Somewhere below is a line with "def State.setNum (s" and, later, a line with "def rmOfCode (n"; repeat those two lines and all the lines between them, exactly as they are.

- **Saved entries**
# # # # # # #
-- ==== Sys2Proof/Config.lean ====
section
/-! DEFINITION. What the spec leaves open: uninterpreted constants. Nothing evaluates them, so a statement that mentions one
holds for every value of it. `State.tick` (State) numbers the uses, so that two uses are independent. -/

namespace Sys2Proof

/-- Which agent or step moves next when the schedule of the state is empty (notes/assumptions/1): an instruction or step. -/
inductive Turn where
  /-- CC thread `t` of hearth `h` executes its next instruction -/
  | cc (h t : Nat)
  /-- lane group `g` of hearth `h` issues its next word -/
  | lane (h g : Nat)
  /-- engine `e` of hearth `h` takes a word of the task whose turn it is (R243) -/
  | engine (h e : Nat)
  /-- a copy engine takes a word of its copy record (R26) -/
  | copyEngine (e : Nat)
  /-- a step of the hardware or of the outside world -/
  | event (i : Instr)
  /-- the GCC advances by one cycle (R370) -/
  | clock
deriving DecidableEq, Repr, Inhabited

/-- The turn that an empty schedule takes, by the count of steps (notes/assumptions/1). -/
opaque Config.arbiter : Nat → Turn

/-- A free byte: which step, and which byte of it (notes/assumptions/5). -/
opaque Config.freeByte : Nat → Nat → Byte

/-- A free number: which step, and which open value of that step (notes/assumptions/5). Which racing store stays and which lane's
atomic comes first are drawn from it (R69, R222). -/
opaque Config.freeNat : Nat → Nat → Nat

/-- SHA3-256 of a list of bytes, 32 bytes (R423-R428; a named standard, notes/assumptions/6). -/
opaque Config.sha3 : List Byte → List Byte

/-- ML-DSA-44 verification: public key, message, signature (R423; notes/assumptions/6). -/
opaque Config.mldsaVerify : List Byte → List Byte → List Byte → Bool

/-- ML-DSA-44 signing: key seed and message (R428; notes/assumptions/6). -/
opaque Config.mldsaSign : List Byte → List Byte → List Byte

/-- The ML-DSA-44 public key derived from a seed (R426; notes/assumptions/6). -/
opaque Config.mldsaKey : List Byte → List Byte

/-- The vendor digest burned into the part's fuses (R423; notes/assumptions/6). -/
opaque Config.vendorDigest : Nat → List Byte

/-- What the factory wrote to flash slot A (0) or B (1) (R423; notes/assumptions/6). -/
opaque Config.factorySlot : Nat → List Byte

/-- HBM4 row spares of a die when new: the spec gives no number (R448, R450; notes/assumptions/5). -/
opaque Config.hbmSpares : Nat → Nat

/-- The row of a bank of an HBM4 stack in which an atom lies: the spec maps no address to a row (R446, R450; notes/assumptions/60). -/
opaque Config.hbmRow : Nat → Nat

/-- The IEEE 802.3 priority of a queue pair's frames: the spec names none (R430; notes/assumptions/5). -/
opaque Config.qpPriority : Nat → Nat

/-- The UALink port that leads to an accelerator: the pod's wiring is outside the package (R430; notes/assumptions/35). -/
opaque Config.ualPort : Nat → Nat

/-- The flits that a UALink access takes, by its kind (0 read, 1 write, 2 atomic) and bytes: UALink 1.0 fixes them, the spec does not
restate them (R407, R430; notes/assumptions/35). -/
opaque Config.ualFlits : Nat → Nat → Nat

/-- The peer of a UALink port enables the tenancy prefix at link training: the pod's wiring is outside the package (R430;
notes/assumptions/35). -/
opaque Config.ualPrefix : Nat → Bool

/-- The ports of ingress node `n` of tree `k` that child packages hold, as a bit set: only the children's PTREE entries name them
(R440; notes/assumptions/35). -/
opaque Config.childPorts : Nat → Nat → Nat

end Sys2Proof
end

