-- ==== Sys2Proof/Machine/Ops.lean ====
section
/-! DEFINITION. The named operations over the state: records and registers, memory, time, configuration registers,
translation through a TLB, trace packets, taking a trap and parking on a fault. -/

namespace Sys2Proof.Machine

/-! ## Records by number -/

/-- Key of a CC thread (R12). -/
def tkey (h t : Nat) : Nat := 8 * h + t
/-- Key of a task context or lane group (R13). -/
def ckey (h c : Nat) : Nat := 4 * h + c
/-- Key of an engine queue of a task (R169). -/
def qkey (h c e : Nat) : Nat := 4 * ckey h c + e
/-- Key of a copy record's queue (R26). -/
def crecKey (e : Nat) : Nat := 4096 + e

def State.thread (s : State) (k : Nat) : Thread := Map.get {} s.threads k
def State.ctx (s : State) (k : Nat) : Ctx := Map.get {} s.ctxs k
def State.group (s : State) (k : Nat) : Group := Map.get {} s.groups k
def State.hearth (s : State) (h : Nat) : Hearth := Map.get {} s.hearths h
def State.eng (s : State) (q : Nat) : EngQ := Map.get {} s.engs q
def State.part (s : State) (p : Nat) : Part := Map.get {} s.parts p
def State.chan (s : State) (n : Nat) : Chan := Map.get {} s.chans n
def State.die (s : State) (d : Nat) : Die := Map.get {} s.dies d
def State.slice (s : State) (n : Nat) : Slice := Map.get {} s.slices n
def State.qp (s : State) (n : Nat) : Qp := Map.get {} s.qps n
def State.reduc (s : State) (n : Nat) : Reduc := Map.get {} s.reducs n

def State.modThread (s : State) (k : Nat) (f : Thread → Thread) : State := { s with threads := Map.mod {} s.threads k f }
def State.modCtx (s : State) (k : Nat) (f : Ctx → Ctx) : State := { s with ctxs := Map.mod {} s.ctxs k f }
def State.modGroup (s : State) (k : Nat) (f : Group → Group) : State := { s with groups := Map.mod {} s.groups k f }
def State.modHearth (s : State) (h : Nat) (f : Hearth → Hearth) : State := { s with hearths := Map.mod {} s.hearths h f }
def State.modEng (s : State) (q : Nat) (f : EngQ → EngQ) : State := { s with engs := Map.mod {} s.engs q f }
def State.modPart (s : State) (p : Nat) (f : Part → Part) : State := { s with parts := Map.mod {} s.parts p f }
def State.modChan (s : State) (n : Nat) (f : Chan → Chan) : State := { s with chans := Map.mod {} s.chans n f }
def State.modDie (s : State) (d : Nat) (f : Die → Die) : State := { s with dies := Map.mod {} s.dies d f }
def State.modSlice (s : State) (n : Nat) (f : Slice → Slice) : State := { s with slices := Map.mod {} s.slices n f }
def State.modQp (s : State) (n : Nat) (f : Qp → Qp) : State := { s with qps := Map.mod {} s.qps n f }
def State.modReduc (s : State) (n : Nat) (f : Reduc → Reduc) : State := { s with reducs := Map.mod {} s.reducs n f }

/-- A new free value's number, and the state that has used it (notes/assumptions/5). -/
def State.fresh (s : State) : Nat × State := (s.tick, { s with tick := s.tick + 1 })

/-- Register x of a thread: x0 reads 0 (R158, RV64I). -/
def Thread.xr (th : Thread) (r : XReg) : Word64 := if r = 0#5 then 0 else Map.get 0 th.x r.toNat
/-- Write a register: a write of x0 is discarded (R158, RV64I). -/
def Thread.setX (th : Thread) (r : XReg) (v : Word64) : Thread :=
  if r = 0#5 then th else { th with x := Map.set 0 th.x r.toNat v }

/-! ## Memory -/

/-- A byte of device memory by physical address: zero in a granule that carries the zero mark (R369), else the listed value;
an unlisted byte reads 0 (DESIGN CHOICE, unsafe, notes/assumptions/3). -/
def State.byte (s : State) (a : Nat) : Byte := if s.zeroed.contains (a / 4096) then 0 else Map.get 0 s.mem a

/-- `n` bytes from an address. -/
def State.bytes (s : State) (a n : Nat) : List Byte := (natsFrom a n).map s.byte

/-- A little-endian number of `n` bytes (R2). -/
def State.num (s : State) (a n : Nat) : Nat := natOfBytes (s.bytes a n)

/-- Remove the listed bytes of a range: they read as unlisted. -/
def memClear (lo n : Nat) : List Host.Cell → List Host.Cell
  | [] => []
  | (a, b) :: r => if lo ≤ a && decide (a < lo + n) then memClear lo n r else (a, b) :: memClear lo n r

/-- Materialise the granule of an address: its bytes are zeros from now on, and it carries no mark (R369). -/
def State.materialise (s : State) (a : Nat) : State :=
  if s.zeroed.contains (a / 4096) then
    { s with zeroed := s.zeroed.filter (· != a / 4096), mem := memClear (a / 4096 * 4096) 4096 s.mem }
  else s

/-- Write one byte. -/
def State.setByte (s : State) (a : Nat) (b : Byte) : State :=
  let s := s.materialise a
  { s with mem := Map.set 0 s.mem a b }

/-- Write bytes from an address up; `none` leaves its byte as it is (byte enables, R384). -/
def State.setEnabled : State → Nat → List (Option Byte) → State
  | s, _, [] => s
  | s, a, some b :: r => (s.setByte a b).setEnabled (a + 1) r
  | s, a, none :: r => s.setEnabled (a + 1) r

/-- Write bytes from an address up. -/
def State.setBytes : State → Nat → List Byte → State
  | s, _, [] => s
  | s, a, b :: r => (s.setByte a b).setBytes (a + 1) r

/-- Write a little-endian number of `n` bytes (R2). -/
def State.setNum (s : State) (a n v : Nat) : State := s.setBytes a (bytesOf v n)

/-- Write 64-bit words from an address up. -/
def State.setWords : State → Nat → List Word64 → State
  | s, _, [] => s
  | s, a, w :: r => (s.setNum a 8 w.toNat).setWords (a + 8) r

/-- The form of memory: keys strictly rising, nothing listed that equals what an unlisted byte reads as. -/
abbrev Memory.wf (m : List Host.Cell) : Bool := Map.wf (0 : Byte) m

/-! ## Homes and the state of an atom (R351, R372-R374, R380) -/

/-- Bytes of HBM4. -/
def hbmBytes : Nat := 0xC000000000
/-- The home of an address: HBM4 and DDR5 by R351; host lines of CXL.cache at the I/O stop of D0, home 48 (R386). -/
def homeOf (a : Nat) : Nat :=
  if 2 ^ 56 ≤ a then 48
  else if a < hbmBytes then
    let st := a / (48 * 2 ^ 30)
    12 * (st / 4) + 3 * (st % 4) + (a / 128) % 3
  else (a / 4096) % 48
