-- ==== Sys2Proof/Machine/EngineSteps.lean ====
section
/-! DEFINITION. What one element of each engine command does: accumulator rows, linear and tensor copies, gathers and scatters,
exchange writes, leaf streams, value tables, rules, sparse products, and the elements of open streams (spec/10 R254-R274). Each
answers how many elements it has made; an element is made in stages, and an answer `wait` keeps the stages made. -/

namespace Sys2Proof.Machine

/-- Operand i of a command. -/
def Cmd.arg (c : Cmd) (i : Nat) : Nat := c.args.getD i 0

/-- A rounding code of an engine's MODE (R82, R246). -/
def rmOfCode (n : Nat) : Rm := if n = 0 then .rne else if n = 1 then .rtz else if n = 2 then .rdn else .rup

/-- Raise flags of a command: they are collected while it runs (R87). -/
def State.cmdFlags (s : State) (q n fl : Nat) : State := s.onCmd q n (fun c => { c with flags := c.flags ||| fl })

/-- Pitch and class of a pitch word (R254, R258). -/
def pitchOf (v : Nat) : Nat × Nat := (v % 2 ^ 32, v / 2 ^ 32 % 4)

/-- Count and class of a size word (R262). -/
def sizeOf' (v : Nat) : Nat × Nat := (v % 2 ^ 40, v / 2 ^ 40 % 4)

/-! ## Accumulator commands (R253, R254) -/

/-- Format of an accumulator command. -/
def accFmtOf (n : Nat) : AccFmt := if n = 0 then .f32 else if n = 1 then .bf16 else .f16

/-- Address of the row and bytes of a cell of an accumulator command. -/
def accRow (c : Cmd) : Nat := (c.arg 0 + c.elem / 32 * (pitchOf (c.arg 1)).1) % 2 ^ 64

/-- ACCST: one cell (R254). -/
def accstElem (q n bank fmt : Nat) (s : State) : Ans Nat :=
  let c := s.cmd q n
  let f := accFmtOf fmt
  if s.aliasCmd q c (bankSpan bank false) then .wait s
  else
    (eAlign (accRow c) 16 s).bind fun _ s =>
      let (v, fl) := accNarrow f (rmOfCode c.rm) c.ftz ((s.group (engKey q)).accAt bank (c.elem / 32) (c.elem % 32))
      -- the flags of the narrowing are raised before the store, which may trap (R288)
      (eStores q n (pitchOf (c.arg 1)).2 0 [(accRow c + c.elem % 32 * accWidth f, accWidth f)] (bytesOf v (accWidth f)) (s.cmdFlags q n fl)).bind
        fun _ s => .ok 1 s

/-- The FP32 pattern that ACCLD gives a cell (R254). -/
def accWiden (f : AccFmt) (z : Bool) (v : Nat) : Nat :=
  match f with
  | .f32 => flushBits z v
  | .bf16 => (narrow f32 .rne z (bf16.unpack z v)).1
  | .f16 => (narrow f32 .rne z (f16.unpack z v)).1

/-- ACCLD: one cell (R254). -/
def accldElem (q n bank fmt : Nat) (s : State) : Ans Nat :=
  let c := s.cmd q n
  let f := accFmtOf fmt
  if s.aliasCmd q c (bankSpan bank true) then .wait s
  else
    (eAlign (accRow c) 16 s).bind fun _ s =>
      (eLoads q n (pitchOf (c.arg 1)).2 0 [(accRow c + c.elem % 32 * accWidth f, accWidth f)] s).bind fun _ s =>
        .ok 1 (s.modGroup (engKey q) (fun g => g.setAcc bank (c.elem / 32) (c.elem % 32) (accWiden f c.ftz (natOfBytes (s.held q n)))))

/-- ACCCLR: every cell of the bank (R254). -/
def accclrElem (q n bank : Nat) (s : State) : Ans Nat :=
  if s.aliasCmd q (s.cmd q n) (bankSpan bank true) then .wait s
  else .ok 1 (s.modGroup (engKey q) (fun g =>
    (natsFrom 0 32).foldl (fun (g : Group) (r : Nat) => (natsFrom 0 32).foldl (fun (g : Group) (k : Nat) => g.setAcc bank r k 0) g) g))

/-! ## Linear copies (R264) -/

/-- Key of a copy engine's use of its partition's BCOPY (R407). -/
def copyUse (q : Nat) : Nat := 2 ^ 20 + engNo q

/-- A copy engine may move n more bytes in this period (R407, R408). -/
def State.copyRoom (s : State) (q n : Nat) : Bool :=
  let b := s.budget (s.engPart q) 1
  b == 0 || decide (Map.get 0 (s.part (s.engPart q)).used (copyUse q) + n ≤ 64 * b)

/-- Count the bytes of an element that has been made. -/
def State.copied (s : State) (q n len : Nat) : State :=
  (s.modPart (s.engPart q) (fun p => { p with used := Map.put p.used (copyUse q) (Map.get 0 p.used (copyUse q) + len) })).onCmd q n
    (fun c => { c with count := c.count + len })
# # # # # # #
- **RESPONSE TO THIS TASK**
def State.setNum (s : State) (a n v : Nat) : State := s.setBytes a (bytesOf v n)

/-- Write 64-bit words from an address up. -/
def State.setWords : State → Nat → List Word64 → State
  | s, _, [] => s
  | s, a, w :: r => (s.setNum a 8 w.toNat).setWords (a + 8) r

/-- The form of memory: keys strictly rising, nothing listed that equals what an unlisted byte reads as. -/
abbrev Memory.wf (m : List Host.Cell) : Bool := Map.wf (0 : Byte) m

/-! ## Homes and the state of an atom (R351, R372-R374, R380) -/

/-- Bytes of HBM4. -/
def hbmBytes : Nat := 0xC000000000
/-- The home of an address: HBM4 and DDR5 by R351; host lines of CXL.cache at the I/O stop of D0, home 48 (R386). -/
def homeOf (a : Nat) : Nat :=
  if 2 ^ 56 ≤ a then 48
  else if a < hbmBytes then
    let st := a / (48 * 2 ^ 30)
    12 * (st / 4) + 3 * (st % 4) + (a / 128) % 3
  else (a / 4096) % 48
-- ==== Sys2Proof/Machine/EngineSteps.lean ====
section
/-! DEFINITION. What one element of each engine command does: accumulator rows, linear and tensor copies, gathers and scatters,
exchange writes, leaf streams, value tables, rules, sparse products, and the elements of open streams (spec/10 R254-R274). Each
answers how many elements it has made; an element is made in stages, and an answer `wait` keeps the stages made. -/

namespace Sys2Proof.Machine

/-- Operand i of a command. -/
def Cmd.arg (c : Cmd) (i : Nat) : Nat := c.args.getD i 0

/-- A rounding code of an engine's MODE (R82, R246). -/
def rmOfCode (n : Nat) : Rm := if n = 0 then .rne else if n = 1 then .rtz else if n = 2 then .rdn else .rup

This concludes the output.